- _WORK INSTRUCTIONS_
From the records below, set down exactly the lines starting with the line that contains "if 7 ≤ fn then" and going on through the line that contains "2 ^ 10 + low)". Nothing else is wanted.
===== GIVEN RECORDS
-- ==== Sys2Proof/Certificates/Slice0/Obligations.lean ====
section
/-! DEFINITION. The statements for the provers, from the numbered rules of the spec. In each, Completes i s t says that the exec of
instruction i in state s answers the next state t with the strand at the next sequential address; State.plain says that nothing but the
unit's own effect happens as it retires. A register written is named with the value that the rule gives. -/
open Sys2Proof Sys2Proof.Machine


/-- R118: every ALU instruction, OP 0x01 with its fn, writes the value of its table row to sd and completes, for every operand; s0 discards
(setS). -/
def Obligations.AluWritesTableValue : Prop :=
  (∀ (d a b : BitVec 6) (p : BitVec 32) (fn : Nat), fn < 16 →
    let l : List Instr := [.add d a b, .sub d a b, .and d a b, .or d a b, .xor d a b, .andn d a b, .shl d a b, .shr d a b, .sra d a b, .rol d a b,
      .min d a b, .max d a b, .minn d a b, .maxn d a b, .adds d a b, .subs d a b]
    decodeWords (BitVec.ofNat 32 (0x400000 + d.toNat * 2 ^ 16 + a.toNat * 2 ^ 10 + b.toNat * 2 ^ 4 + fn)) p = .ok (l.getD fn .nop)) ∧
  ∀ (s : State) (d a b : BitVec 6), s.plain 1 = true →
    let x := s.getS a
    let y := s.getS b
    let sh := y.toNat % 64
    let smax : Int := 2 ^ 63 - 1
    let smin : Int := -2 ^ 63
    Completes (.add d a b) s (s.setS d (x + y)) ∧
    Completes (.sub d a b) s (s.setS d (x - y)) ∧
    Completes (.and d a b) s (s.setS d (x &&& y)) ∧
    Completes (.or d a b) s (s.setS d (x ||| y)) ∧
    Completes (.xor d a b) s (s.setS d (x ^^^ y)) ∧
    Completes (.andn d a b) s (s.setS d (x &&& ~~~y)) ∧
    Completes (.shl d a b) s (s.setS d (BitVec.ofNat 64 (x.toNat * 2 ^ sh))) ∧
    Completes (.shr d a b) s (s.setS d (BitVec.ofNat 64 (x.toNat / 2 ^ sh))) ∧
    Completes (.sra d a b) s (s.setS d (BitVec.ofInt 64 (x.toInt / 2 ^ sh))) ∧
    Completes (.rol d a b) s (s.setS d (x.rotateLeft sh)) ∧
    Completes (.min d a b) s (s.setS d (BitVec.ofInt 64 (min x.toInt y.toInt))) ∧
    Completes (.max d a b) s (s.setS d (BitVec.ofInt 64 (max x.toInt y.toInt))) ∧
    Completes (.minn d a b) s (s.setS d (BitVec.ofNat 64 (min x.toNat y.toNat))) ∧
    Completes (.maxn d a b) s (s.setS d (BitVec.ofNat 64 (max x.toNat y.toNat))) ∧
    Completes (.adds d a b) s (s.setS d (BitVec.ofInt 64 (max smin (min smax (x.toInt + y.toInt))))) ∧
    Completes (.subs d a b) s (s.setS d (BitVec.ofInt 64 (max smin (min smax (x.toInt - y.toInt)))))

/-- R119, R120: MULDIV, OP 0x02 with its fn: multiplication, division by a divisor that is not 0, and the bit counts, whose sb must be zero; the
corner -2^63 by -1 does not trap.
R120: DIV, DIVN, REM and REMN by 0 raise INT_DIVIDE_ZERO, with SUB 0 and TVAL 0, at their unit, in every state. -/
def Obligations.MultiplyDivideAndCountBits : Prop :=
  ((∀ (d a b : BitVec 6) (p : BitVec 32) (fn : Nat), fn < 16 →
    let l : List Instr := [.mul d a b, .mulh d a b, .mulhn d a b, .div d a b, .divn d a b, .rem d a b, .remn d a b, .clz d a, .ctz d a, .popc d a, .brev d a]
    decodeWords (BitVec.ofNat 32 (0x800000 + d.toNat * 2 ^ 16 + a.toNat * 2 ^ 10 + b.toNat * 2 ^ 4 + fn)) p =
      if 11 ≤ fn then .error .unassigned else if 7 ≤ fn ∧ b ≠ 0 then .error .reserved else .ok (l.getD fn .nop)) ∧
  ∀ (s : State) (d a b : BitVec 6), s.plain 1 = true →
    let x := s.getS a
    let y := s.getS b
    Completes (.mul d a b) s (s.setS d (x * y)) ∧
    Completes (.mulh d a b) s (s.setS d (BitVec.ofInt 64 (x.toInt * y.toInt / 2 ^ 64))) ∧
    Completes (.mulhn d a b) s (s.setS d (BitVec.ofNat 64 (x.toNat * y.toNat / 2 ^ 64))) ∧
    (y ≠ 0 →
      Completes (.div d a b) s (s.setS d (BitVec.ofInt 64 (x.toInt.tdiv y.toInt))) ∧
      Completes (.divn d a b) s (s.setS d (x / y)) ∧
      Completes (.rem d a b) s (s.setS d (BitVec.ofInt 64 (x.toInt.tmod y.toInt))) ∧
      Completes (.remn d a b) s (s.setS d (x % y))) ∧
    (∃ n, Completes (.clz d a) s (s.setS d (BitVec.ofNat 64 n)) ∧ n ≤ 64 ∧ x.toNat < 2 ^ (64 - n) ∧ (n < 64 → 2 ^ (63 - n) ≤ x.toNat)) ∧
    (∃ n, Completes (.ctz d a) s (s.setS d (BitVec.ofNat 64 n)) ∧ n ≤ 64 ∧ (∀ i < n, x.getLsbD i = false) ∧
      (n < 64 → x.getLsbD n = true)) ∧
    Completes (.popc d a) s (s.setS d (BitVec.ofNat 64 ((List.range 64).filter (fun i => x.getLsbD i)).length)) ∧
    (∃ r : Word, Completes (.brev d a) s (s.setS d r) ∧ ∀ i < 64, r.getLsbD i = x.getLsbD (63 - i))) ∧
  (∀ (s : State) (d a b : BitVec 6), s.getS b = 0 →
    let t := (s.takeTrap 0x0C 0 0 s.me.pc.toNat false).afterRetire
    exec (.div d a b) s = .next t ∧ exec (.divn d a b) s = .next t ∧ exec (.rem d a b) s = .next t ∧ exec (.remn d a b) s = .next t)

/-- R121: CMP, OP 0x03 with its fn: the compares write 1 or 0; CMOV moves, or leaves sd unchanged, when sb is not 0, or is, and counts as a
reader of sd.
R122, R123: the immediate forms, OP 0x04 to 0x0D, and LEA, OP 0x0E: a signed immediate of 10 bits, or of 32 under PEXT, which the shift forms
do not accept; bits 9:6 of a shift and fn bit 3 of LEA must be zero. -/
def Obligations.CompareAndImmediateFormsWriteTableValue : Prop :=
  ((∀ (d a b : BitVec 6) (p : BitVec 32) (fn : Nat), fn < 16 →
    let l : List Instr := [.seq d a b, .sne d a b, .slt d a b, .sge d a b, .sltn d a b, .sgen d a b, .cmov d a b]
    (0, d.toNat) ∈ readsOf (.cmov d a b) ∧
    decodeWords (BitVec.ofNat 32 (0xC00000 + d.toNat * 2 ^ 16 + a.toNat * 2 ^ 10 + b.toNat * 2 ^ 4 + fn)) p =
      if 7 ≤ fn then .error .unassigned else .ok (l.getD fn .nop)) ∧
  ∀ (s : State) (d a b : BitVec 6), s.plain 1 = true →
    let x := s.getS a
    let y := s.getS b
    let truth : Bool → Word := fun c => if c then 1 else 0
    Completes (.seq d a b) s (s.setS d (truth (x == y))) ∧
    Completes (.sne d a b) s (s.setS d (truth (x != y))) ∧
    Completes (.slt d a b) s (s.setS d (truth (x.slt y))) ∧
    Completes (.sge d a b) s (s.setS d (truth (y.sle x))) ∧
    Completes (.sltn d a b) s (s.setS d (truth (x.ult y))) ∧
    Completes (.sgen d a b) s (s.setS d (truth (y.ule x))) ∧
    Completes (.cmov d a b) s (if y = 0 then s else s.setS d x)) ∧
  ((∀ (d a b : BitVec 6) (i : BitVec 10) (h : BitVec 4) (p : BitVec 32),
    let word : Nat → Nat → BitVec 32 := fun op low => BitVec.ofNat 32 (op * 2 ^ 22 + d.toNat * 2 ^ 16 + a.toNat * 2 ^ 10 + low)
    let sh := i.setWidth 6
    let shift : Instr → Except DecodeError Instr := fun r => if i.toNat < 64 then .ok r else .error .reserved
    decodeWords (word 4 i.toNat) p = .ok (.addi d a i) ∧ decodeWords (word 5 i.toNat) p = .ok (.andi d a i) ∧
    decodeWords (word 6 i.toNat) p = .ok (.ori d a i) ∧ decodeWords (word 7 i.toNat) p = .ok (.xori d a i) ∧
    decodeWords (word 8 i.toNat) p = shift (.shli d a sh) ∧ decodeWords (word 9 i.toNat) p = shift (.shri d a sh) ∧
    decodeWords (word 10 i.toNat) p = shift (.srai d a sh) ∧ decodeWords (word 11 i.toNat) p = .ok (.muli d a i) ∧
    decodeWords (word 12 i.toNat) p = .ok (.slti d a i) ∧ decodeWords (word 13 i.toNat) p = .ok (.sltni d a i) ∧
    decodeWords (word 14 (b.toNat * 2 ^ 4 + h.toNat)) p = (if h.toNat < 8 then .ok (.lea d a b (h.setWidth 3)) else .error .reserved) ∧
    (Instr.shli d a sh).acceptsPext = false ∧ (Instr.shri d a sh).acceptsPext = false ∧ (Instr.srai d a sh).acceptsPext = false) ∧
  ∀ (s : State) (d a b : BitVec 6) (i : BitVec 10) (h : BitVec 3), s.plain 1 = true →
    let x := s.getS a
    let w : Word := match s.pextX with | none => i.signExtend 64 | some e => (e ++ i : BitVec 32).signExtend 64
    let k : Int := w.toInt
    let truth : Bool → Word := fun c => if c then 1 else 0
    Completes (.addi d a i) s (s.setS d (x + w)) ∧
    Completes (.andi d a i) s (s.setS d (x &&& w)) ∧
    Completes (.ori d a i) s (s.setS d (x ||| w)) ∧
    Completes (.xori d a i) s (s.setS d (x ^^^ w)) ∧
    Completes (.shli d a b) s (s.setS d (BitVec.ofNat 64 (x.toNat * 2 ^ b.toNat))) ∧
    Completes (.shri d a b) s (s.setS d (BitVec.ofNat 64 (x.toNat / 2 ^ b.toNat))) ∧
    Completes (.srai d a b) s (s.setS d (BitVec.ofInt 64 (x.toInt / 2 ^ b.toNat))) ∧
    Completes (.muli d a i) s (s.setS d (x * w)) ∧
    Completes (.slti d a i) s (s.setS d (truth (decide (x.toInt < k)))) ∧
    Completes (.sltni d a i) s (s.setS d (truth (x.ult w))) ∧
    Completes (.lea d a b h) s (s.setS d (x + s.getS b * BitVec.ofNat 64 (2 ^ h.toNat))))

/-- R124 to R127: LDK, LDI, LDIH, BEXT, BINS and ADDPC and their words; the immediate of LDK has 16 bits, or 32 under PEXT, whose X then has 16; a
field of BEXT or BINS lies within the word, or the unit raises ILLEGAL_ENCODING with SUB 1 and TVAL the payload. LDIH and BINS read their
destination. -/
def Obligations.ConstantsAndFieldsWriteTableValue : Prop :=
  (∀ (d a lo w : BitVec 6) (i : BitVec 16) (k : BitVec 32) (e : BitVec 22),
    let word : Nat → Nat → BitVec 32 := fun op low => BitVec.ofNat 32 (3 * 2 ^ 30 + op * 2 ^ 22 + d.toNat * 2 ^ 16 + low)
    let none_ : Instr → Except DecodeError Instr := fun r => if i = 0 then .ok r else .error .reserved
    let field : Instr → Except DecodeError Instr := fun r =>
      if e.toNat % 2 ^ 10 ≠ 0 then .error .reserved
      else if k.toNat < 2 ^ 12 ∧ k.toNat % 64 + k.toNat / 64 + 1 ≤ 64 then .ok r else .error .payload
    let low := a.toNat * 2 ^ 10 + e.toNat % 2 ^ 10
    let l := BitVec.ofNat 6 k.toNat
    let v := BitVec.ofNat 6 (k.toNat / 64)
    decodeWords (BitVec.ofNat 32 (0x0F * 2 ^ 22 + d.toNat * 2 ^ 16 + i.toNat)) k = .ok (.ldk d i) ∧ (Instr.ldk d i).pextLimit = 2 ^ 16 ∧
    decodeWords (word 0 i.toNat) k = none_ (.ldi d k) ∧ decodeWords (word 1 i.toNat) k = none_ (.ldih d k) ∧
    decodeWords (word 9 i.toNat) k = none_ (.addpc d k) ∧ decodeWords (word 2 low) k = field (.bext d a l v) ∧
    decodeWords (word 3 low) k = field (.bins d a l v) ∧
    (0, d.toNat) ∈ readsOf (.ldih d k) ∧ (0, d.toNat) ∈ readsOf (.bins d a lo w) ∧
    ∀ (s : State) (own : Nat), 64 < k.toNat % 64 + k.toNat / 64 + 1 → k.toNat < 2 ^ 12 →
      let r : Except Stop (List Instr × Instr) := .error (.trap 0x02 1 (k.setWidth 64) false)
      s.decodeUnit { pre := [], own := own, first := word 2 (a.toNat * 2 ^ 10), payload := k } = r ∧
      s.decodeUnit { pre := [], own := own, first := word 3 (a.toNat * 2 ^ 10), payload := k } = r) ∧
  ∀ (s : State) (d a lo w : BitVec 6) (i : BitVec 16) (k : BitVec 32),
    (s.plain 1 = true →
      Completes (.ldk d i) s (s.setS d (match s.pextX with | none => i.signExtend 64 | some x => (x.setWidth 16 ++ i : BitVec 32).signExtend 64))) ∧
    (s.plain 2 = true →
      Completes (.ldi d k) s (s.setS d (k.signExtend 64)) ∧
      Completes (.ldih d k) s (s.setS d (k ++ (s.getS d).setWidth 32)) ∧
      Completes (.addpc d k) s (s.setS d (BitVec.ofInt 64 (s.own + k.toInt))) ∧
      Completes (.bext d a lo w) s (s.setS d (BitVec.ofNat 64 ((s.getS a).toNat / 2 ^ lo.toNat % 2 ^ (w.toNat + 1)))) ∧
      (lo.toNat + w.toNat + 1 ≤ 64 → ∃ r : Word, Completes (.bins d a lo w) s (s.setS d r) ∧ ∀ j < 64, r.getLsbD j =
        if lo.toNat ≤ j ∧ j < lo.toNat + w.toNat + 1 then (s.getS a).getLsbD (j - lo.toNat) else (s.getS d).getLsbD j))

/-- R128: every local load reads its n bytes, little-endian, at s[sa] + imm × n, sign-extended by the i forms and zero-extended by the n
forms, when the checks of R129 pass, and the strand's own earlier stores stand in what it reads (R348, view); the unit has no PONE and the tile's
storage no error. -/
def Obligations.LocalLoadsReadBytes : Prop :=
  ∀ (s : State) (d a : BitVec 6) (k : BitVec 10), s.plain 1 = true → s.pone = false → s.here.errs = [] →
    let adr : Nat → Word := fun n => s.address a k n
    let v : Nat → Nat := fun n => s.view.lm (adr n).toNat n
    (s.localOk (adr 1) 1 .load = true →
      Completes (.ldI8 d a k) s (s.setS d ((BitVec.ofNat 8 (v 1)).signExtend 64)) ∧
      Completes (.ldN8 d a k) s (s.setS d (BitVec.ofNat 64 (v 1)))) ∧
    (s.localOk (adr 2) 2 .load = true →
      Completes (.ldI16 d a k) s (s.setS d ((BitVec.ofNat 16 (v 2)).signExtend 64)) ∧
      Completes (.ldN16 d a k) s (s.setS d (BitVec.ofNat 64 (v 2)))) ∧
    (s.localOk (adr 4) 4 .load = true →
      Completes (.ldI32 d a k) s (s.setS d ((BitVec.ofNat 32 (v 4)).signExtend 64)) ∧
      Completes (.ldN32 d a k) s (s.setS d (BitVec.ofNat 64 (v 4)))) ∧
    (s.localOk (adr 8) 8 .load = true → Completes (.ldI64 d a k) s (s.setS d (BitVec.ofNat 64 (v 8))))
==========
- _RESULT_
      if 7 ≤ fn then .error .unassigned else .ok (l.getD fn .nop)) ∧
  ∀ (s : State) (d a b : BitVec 6), s.plain 1 = true →
    let x := s.getS a
    let y := s.getS b
    let truth : Bool → Word := fun c => if c then 1 else 0
    Completes (.seq d a b) s (s.setS d (truth (x == y))) ∧
    Completes (.sne d a b) s (s.setS d (truth (x != y))) ∧
    Completes (.slt d a b) s (s.setS d (truth (x.slt y))) ∧
    Completes (.sge d a b) s (s.setS d (truth (y.sle x))) ∧
    Completes (.sltn d a b) s (s.setS d (truth (x.ult y))) ∧
    Completes (.sgen d a b) s (s.setS d (truth (y.ule x))) ∧
    Completes (.cmov d a b) s (if y = 0 then s else s.setS d x)) ∧
  ((∀ (d a b : BitVec 6) (i : BitVec 10) (h : BitVec 4) (p : BitVec 32),
    let word : Nat → Nat → BitVec 32 := fun op low => BitVec.ofNat 32 (op * 2 ^ 22 + d.toNat * 2 ^ 16 + a.toNat * 2 ^ 10 + low)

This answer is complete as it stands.